Add `ps --filter` (and maybe `--last <N>`) features
docker ps has some options for filtering the containers it returns:
Usage: docker ps [OPTIONS]
List containers
Options:
-a, --all Show all containers (default shows just running)
-f, --filter value Filter output based on conditions provided (default [])
--format string Pretty-print containers using a Go template
--help Print usage
-n, --last int Show n last created containers (includes all states) (default -1)
-l, --latest Show the latest created container (includes all states)
--no-trunc Don't truncate output
-q, --quiet Only display numeric IDs
-s, --size Display total file sizes
If any of these correspond to flags in the underlying protocol, we may want to implement them. See also #4.
At this point I fear we start venturing into the realm of basically reinventing docker-compose (what's next, parsing email? 😉 ). This is how docker-compose implements its ps command - by using filters
At this point I fear we start venturing into the realm of basically reinventing
docker-compose
docker-compose seems to be in a weird maintenance status right now:
- (Important for everything else: It's written in Python, not Go like all the other Docker tools.)
- A big chunk of what it does is being moved into Docker Application Bundles.
- Most of its features have been ported from Python to Go by libcompose.
- The main
docker-composeitself is being kept up to date with new Docker features like networks and named volumes, but other than that, many useful developer-oriented feature requests remain open on GitHub for many months at a time.
It would certain be possible to access ps information by shelling out to docker or docker-compose and parsing the JSON. But eventually you would wind up with a largish library of command-invocation and JSON-parsing code that interfaced with those tools.
I decided that it was easier to just talk to the daemon directly, since there was already a reasonably complete library for doing so that I could get running again in a day.
As for cage features, the ability to inspect containers using boondock is what powers both the new cage status enhancements and allows cage up ---init to figure out the network addresses and exposed ports of various containers.

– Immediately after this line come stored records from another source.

/-- A 64-bit group is made up of the reads of its registers, lowest offset first (R15). -/
theorem memRead_pair {s : State} {r : Fin 2 → Reg} {g : Word64}
    (h : ∀ j, readReg s.build s.regs (r j) = groupReg g j) :
    memRead s (regOffset (r 1)) ++ memRead s (regOffset (r 0)) = g := by
  simp only [memRead_regOffset, h]
  exact pair_concat g

/-- A 128-bit group is made up of the reads of its registers, lowest offset first (R15). -/
theorem memRead_quad {s : State} {r : Fin 4 → Reg} {g : Word128}
    (h : ∀ j, readReg s.build s.regs (r j) = groupReg g j) :
    memRead s (regOffset (r 3)) ++ memRead s (regOffset (r 2)) ++ memRead s (regOffset (r 1)) ++
      memRead s (regOffset (r 0)) = g := by
  simp only [memRead_regOffset, h]
  exact quad_concat g

/-- The reserved bits 31:3 of STATUS stand above CODE and are zero (R20). -/
theorem statusWord_eq_append (c : BitVec 3) : statusWord c = 0#29 ++ c := by
  revert c
  decide

/-- Settles O28: each group's registers stand at its offsets of R14, STATUS is CODE below zeros, and CMD stores
nothing. -/
theorem groupsReadAsConcatenations : Obligations.GroupsReadAsConcatenations := by
  intro s
  exact ⟨memRead_quad (r := .wordIn) fun _ => rfl, memRead_pair (r := .msIn) fun _ => rfl,
    memRead_pair (r := .tsIn) fun _ => rfl, memRead_pair (r := .rndIn) fun _ => rfl,
    memRead_quad (r := .bytesIn) fun _ => rfl, memRead_quad (r := .wordOut) fun _ => rfl,
    memRead_pair (r := .msOut) fun _ => rfl, memRead_pair (r := .tsOut) fun _ => rfl,
    memRead_pair (r := .rndOut) fun _ => rfl, memRead_quad (r := .bytesOut) fun _ => rfl,
    memRead_pair (r := .epoch) (g := epochWord) fun _ => rfl,
    (memRead_regOffset s .status).trans (statusWord_eq_append s.regs.code), memRead_regOffset s .cmd⟩

/-- A byte of the window stands in the register over it: the one at the aligned offset below (R45). -/
theorem windowByte_add (s : State) {base : Nat} (hbase : base % 4 = 0) (k : Nat) :
    windowByte s (base + k) = byteLane (memRead s (base + 4 * (k / 4))) (k % 4) := by
  rw [windowByte, show base + k - (base + k) % 4 = base + 4 * (k / 4) by omega,
    show (base + k) % 4 = k % 4 by omega]

/-- Byte `k` of a group is lane `k % 4` of its register `k / 4` (R16). -/
theorem byteLane_groupReg_div {n : Nat} (g : BitVec n) (k : Nat) :
    byteLane (groupReg g (k / 4)) (k % 4) = byteLane g k := by
  rw [byteLane_groupReg g _ (Nat.mod_lt k (by decide)), Nat.div_add_mod]

/-- Settles O29: the register over byte `k` of the group is its register `k / 4`. -/
theorem bytesGroupsAreInStreamOrder : Obligations.BytesGroupsAreInStreamOrder := by
  intro s k hk
  have hj : k / 4 < 4 := by omega
  rw [windowByte_add s rfl, windowByte_add s rfl, memRead_bytesIn s hj, memRead_bytesOut s hj,
    byteLane_groupReg_div, byteLane_groupReg_div]
  exact ⟨rfl, rfl⟩

/-- Settles O31: a read records its answer and does nothing else. -/
theorem legalReadChangesNothing : Obligations.LegalReadChangesNothing :=
  fun _ _ hs hlt hal => step_read hs hlt hal

/-- At every aligned offset of the operand groups stands an operand register of R14's table. -/
theorem exists_readWrite_reg {off : Nat} (h : 0x20 ≤ off ∧ off < 0x48 ∨ 0x50 ≤ off ∧ off < 0x60)
    (hal : off % 4 = 0) : ∃ r, regOffset r = off ∧ regAccess r = .readWrite := by
  obtain ⟨n, rfl⟩ := Nat.dvd_of_mod_eq_zero hal
  have table : ∀ n < 24, (0x20 ≤ 4 * n ∧ 4 * n < 0x48 ∨ 0x50 ≤ 4 * n ∧ 4 * n < 0x60) →
      ∃ r ∈ allRegs, regOffset r = 4 * n ∧ regAccess r = .readWrite := by decide
  obtain ⟨r, -, hr⟩ := table n (by omega) h
  exact ⟨r, hr⟩

/-- Settles O32: the write replaces the one register at its offset, which reads back; every other register, and all
beside the operands, is as it was. -/
theorem operandWriteStoresTheWord : Obligations.OperandWriteStoresTheWord := by
  intro s off v hs hoff hal
  obtain ⟨r, rfl, hr⟩ := exists_readWrite_reg hoff hal
  refine ⟨_, step_write_reg hs (by simp [hr]) v, ?_, fun off' _ hne => ?_, rfl, rfl, rfl, rfl, rfl,
    writeReg_sameResults s.regs r v⟩
  · rw [memRead_regOffset]
    exact readReg_writeReg_self _ _ hr v
  · refine memRead_eq_of_readReg ?_ fun r' hr' => readReg_writeReg_ne _ _ ?_ v
    · rfl
    · rintro rfl
      exact hne hr'.symm

/-- Writing the low register of a 64-bit group leaves its high half (R115). -/
theorem setGroupReg_low (g : Word64) (v : Word32) : setGroupReg g 0 v = g.extractLsb' 32 32 ++ v := by
  rw [← pair_concat (setGroupReg g 0 v), groupReg_setGroupReg _ _ _ (by omega),
    groupReg_setGroupReg_ne _ _ (by omega) (by omega)]
  rfl

/-- Writing the high register of a 64-bit group leaves its low half (R115). -/
theorem setGroupReg_high (g : Word64) (v : Word32) : setGroupReg g 1 v = v ++ g.extractLsb' 0 32 := by
  rw [← pair_concat (setGroupReg g 1 v), groupReg_setGroupReg _ _ _ (by omega),
    groupReg_setGroupReg_ne _ _ (by omega) (by omega)]
  rfl

/-- Settles O37: each write replaces its own half of the group. -/
theorem tornGroupHoldsTheMixture : Obligations.TornGroupHoldsTheMixture := by
  intro s v hs
  rw [← setGroupReg_low, ← setGroupReg_high]
  exact ⟨step_write_reg (r := .msIn 0) hs (by decide) v, step_write_reg (r := .tsIn 1) hs (by decide) v⟩

theorem groupReg_zero (n j : Nat) : groupReg (0 : BitVec n) j = 0 := by simp [groupReg]

/-- Right after reset every register but CFG and EPOCH reads 0 (R40). -/
theorem readReg_reset (b : Build) {r : Reg} (hcfg : regOffset r ≠ 0x00) (hlo : regOffset r ≠ 0x08)
    (hhi : regOffset r ≠ 0x0C) : readReg b Regs.reset r = 0 := by
  cases r with
  | cfg => exact absurd rfl hcfg
  | epoch j => simp only [regOffset] at hlo hhi; omega
  | cmd => rfl
  | status => rfl
  | _ j => exact groupReg_zero _ j

/-- Settles O49: CFG and EPOCH are the constants of the default build, every other register is 0 after reset, and the
reserved offsets read 0. -/
theorem windowAfterReset : Obligations.WindowAfterReset := by
  refine ⟨by decide, by decide, by decide, fun off hcfg hlo hhi => ?_⟩
  cases hr : regAt off with
  | none => exact memRead_reserved hr
  | some r =>
    obtain rfl := regOffset_of_regAt hr
    exact (memRead_regOffset _ r).trans (readReg_reset _ hcfg hlo hhi)

/-! ### Accesses that no register answers (20_memory.md, 70_reset_and_hazards.md) -/

/-- An open answer is recorded, with or without a draw, and nothing else changes. -/
theorem respondOpen_eq (k : AccessKind) (x : Option Word32 → Response) (s : State) :
    ∃ v d, respondOpen k x s = { s with response := some (x v), draws := d } := by
  cases k with
  | read => exact ⟨_, _, rfl⟩
  | write _ => exact ⟨none, s.draws, rfl⟩

theorem busAccess_outside {s : State} {a : Access} (h : ¬ InWindow s.build a.addr) :
    busAccess a s = .next (respondOpen a.kind .elsewhere s) := if_neg h

theorem busAccess_running {s : State} {a : Access} (hw : InWindow s.build a.addr) (hrun : s.phase = .running) :
    busAccess a s = if LegalAccess a then legalAccess a s else illegalAccess a s := by
  rw [busAccess, if_pos hw, hrun]

/-- Settles O36: the access does not reach the block, so its answer is the open one of the platform. -/
theorem outsideTheWindowNothingChanges : Obligations.OutsideTheWindowNothingChanges := by
  intro s a hb hout
  obtain ⟨v, d, e⟩ := respondOpen_eq a.kind .elsewhere s
  refine ⟨v, d, ?_⟩
  rw [step_issue hb, takeEvent, busAccess_outside (by omega), e]

/-- Settles O35: an access in the window of a ready block that fails R48 is illegal, and the policy decides between
an open answer and the fault. -/
theorem illegalAccessIsBusError : Obligations.IllegalAccessIsBusError := by
  intro s a ⟨hb, hrun⟩ hlow hhigh hbad
  have hstep : step (issue (.access a) s) = illegalAccess a s := by
    rw [step_issue hb, takeEvent, busAccess_running ⟨hlow, hhigh⟩ hrun, if_neg (by omega)]
  constructor <;> intro hpolicy
  · obtain ⟨v, d, e⟩ := respondOpen_eq a.kind .busError s
    exact ⟨v, d, by rw [hstep, illegalAccess, hpolicy, e]⟩
  · rw [hstep, illegalAccess, hpolicy]

/-- Settles O48: the bus refuses an access by the condition of the block, and a loss of power leaves no block
running. -/
theorem noAccessInResetOrBeforeIt : Obligations.NoAccessInResetOrBeforeIt := by
  intro s a hb hw
  have hstep : step (issue (.access a) s) = busAccess a s := step_issue hb _
  refine ⟨fun hreset => ?_, fun hpower => ?_, powerCycle s, step_issue hb .powerCycle,
    phaseAfterPower_ne_running s.phase⟩
  · rw [hstep, busAccess, if_pos hw, hreset]
  · rw [hstep, busAccess, if_pos hw, hpower]

/-- Settles O47: the assertion puts the block in reset from any condition, and the release then gives the reset
values. -/
theorem resetGivesTheResetValues : Obligations.ResetGivesTheResetValues := by
  intro s hb
  refine ⟨assertReset s, { assertReset s with phase := .running, regs := Regs.reset }, step_issue hb .assertReset,
    rfl, ?_, rfl, rfl, rfl⟩
  rw [step_issue (s := assertReset s) hb, takeEvent, releaseReset_of_inReset (assertReset_phase s)]

/-- Settles O45: both tests of the build, the step's and the command's, fail. -/
theorem illegalBuildIsRefused : Obligations.IllegalBuildIsRefused := by
  intro s i hwidths
  have hb : ¬ s.build.WellFormed := by omega
  rw [exec_eq_runCommand, runCommand_of_illegal hb, step, if_neg hb]
  exact ⟨rfl, rfl⟩

/-- In a legal build a write at any offset is done. -/
theorem memWrite_total {s : State} (hb : s.build.WellFormed) (off : Nat) (v : Word32) :
    ∃ t, memWrite off v s = .next t := by
  cases hr : regAt off with
  | none => exact ⟨_, memWrite_reserved hr v s⟩
  | some r =>
    by_cases hk : regAccess r = .writeOnly
    · obtain rfl := (regAccess_writeOnly_iff r).1 hk
      obtain rfl := regOffset_of_regAt hr
      rw [memWrite_cmd, command_eq_runCommand, runCommand_of_wellFormed hb]
      exact ⟨_, rfl⟩
    · exact ⟨_, memWrite_of_regAt hr hk v s⟩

There's a lot more cool stuff we can do, and not all of it is exposed by the CLI (and even if it were, we'd have to write and maintain a library to call the CLI).
I guess what I'm saying is, is a global ps important enough to start digging into raw docker land, or can we get by with per-pod ps that just outputs docker-compose -f .cage/pods/pod.yml ps ?
This issue is on the boondock repo, not the cage repo—we're not implementing a literal ps CLI, we're updating a pre-existing Rust library which has high-level data types corresponding to the JSON emitted by ps, inspect, etc. The alternative was writing a full-fledged Rust library that asks the docker CLI for this data and parses it.
This bug is for tracking breakage with that library's Rust equivalent of ps.